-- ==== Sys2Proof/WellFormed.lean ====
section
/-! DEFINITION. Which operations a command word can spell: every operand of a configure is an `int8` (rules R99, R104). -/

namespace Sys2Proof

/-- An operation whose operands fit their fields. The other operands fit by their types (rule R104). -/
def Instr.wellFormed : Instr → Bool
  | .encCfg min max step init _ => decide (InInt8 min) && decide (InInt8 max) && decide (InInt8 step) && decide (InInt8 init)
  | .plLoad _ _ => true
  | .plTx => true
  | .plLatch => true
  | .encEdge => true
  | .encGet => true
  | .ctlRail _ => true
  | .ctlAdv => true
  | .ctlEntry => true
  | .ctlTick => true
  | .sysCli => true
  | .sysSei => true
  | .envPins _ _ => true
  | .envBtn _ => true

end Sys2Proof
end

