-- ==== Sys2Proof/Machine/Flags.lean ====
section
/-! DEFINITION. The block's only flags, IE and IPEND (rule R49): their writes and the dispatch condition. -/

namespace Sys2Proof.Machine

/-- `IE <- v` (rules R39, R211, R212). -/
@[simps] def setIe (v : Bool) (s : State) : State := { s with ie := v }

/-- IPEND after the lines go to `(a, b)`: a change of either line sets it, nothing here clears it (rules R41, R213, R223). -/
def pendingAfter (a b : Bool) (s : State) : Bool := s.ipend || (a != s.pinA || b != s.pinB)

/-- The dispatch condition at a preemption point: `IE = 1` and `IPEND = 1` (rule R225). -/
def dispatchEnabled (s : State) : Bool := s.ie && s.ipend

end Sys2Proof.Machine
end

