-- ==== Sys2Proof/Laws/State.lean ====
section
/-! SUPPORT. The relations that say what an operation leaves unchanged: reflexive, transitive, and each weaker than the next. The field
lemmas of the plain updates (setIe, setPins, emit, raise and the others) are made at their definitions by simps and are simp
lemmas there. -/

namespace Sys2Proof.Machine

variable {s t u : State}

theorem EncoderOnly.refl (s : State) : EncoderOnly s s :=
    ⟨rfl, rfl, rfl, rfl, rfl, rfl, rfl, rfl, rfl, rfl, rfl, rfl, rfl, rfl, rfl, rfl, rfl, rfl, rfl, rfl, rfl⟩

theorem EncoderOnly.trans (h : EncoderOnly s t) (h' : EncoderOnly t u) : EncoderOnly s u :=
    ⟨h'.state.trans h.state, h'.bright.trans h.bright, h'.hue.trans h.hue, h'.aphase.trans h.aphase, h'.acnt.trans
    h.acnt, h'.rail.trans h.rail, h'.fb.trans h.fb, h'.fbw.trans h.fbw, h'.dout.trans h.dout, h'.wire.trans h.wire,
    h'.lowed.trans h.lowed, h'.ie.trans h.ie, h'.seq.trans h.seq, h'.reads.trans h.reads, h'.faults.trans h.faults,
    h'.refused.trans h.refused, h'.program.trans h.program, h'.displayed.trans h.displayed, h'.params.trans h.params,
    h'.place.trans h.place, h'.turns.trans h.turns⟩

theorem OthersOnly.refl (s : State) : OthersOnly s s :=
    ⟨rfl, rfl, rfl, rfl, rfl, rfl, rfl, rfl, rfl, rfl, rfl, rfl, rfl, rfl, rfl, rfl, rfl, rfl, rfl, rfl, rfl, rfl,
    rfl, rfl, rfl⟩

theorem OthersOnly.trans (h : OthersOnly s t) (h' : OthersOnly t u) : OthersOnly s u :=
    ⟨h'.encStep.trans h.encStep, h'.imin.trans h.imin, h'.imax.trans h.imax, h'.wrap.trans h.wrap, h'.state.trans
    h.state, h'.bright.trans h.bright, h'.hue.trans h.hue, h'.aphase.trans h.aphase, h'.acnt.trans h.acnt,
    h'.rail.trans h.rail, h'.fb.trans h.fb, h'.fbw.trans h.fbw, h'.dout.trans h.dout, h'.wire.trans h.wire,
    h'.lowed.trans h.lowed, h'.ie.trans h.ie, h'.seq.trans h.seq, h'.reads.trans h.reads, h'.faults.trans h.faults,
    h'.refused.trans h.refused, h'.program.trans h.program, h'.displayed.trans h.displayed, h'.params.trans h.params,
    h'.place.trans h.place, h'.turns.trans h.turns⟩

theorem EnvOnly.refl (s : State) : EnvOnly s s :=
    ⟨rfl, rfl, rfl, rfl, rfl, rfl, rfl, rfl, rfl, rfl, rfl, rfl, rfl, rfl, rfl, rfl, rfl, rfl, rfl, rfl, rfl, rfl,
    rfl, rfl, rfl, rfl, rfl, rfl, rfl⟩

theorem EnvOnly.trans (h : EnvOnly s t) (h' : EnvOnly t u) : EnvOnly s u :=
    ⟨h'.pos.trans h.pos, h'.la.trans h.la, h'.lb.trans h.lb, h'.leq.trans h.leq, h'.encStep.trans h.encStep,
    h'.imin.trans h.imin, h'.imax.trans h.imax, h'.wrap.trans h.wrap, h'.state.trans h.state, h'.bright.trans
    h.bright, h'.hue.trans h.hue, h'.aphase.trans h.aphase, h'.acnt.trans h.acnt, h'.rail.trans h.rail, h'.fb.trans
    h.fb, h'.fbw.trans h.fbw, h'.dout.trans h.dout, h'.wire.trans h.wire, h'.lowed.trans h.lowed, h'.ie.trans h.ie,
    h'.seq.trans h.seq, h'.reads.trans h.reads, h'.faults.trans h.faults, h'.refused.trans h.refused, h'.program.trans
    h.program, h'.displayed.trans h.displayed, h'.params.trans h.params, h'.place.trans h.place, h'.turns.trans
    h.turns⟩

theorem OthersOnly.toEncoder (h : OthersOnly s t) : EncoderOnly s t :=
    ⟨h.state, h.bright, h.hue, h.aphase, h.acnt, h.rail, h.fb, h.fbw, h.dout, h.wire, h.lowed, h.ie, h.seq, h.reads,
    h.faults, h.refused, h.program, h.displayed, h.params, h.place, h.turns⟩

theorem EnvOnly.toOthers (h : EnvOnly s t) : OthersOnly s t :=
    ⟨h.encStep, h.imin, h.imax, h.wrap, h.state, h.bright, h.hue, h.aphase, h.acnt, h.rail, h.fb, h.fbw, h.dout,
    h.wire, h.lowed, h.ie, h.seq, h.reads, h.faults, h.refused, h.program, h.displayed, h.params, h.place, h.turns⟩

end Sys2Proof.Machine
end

— What the task asks —
Return word for word the lines above from the line with "theorem OthersOnly.refl (s" to the line with "theorem OthersOnly.trans (h", including both and leaving out all others.

— Result of this exercise —
theorem OthersOnly.refl (s : State) : OthersOnly s s :=
    ⟨rfl, rfl, rfl, rfl, rfl, rfl, rfl, rfl, rfl, rfl, rfl, rfl, rfl, rfl, rfl, rfl, rfl, rfl, rfl, rfl, rfl, rfl,
    rfl, rfl, rfl⟩

theorem OthersOnly.trans (h : OthersOnly s t) (h' : OthersOnly t u) : OthersOnly s u :=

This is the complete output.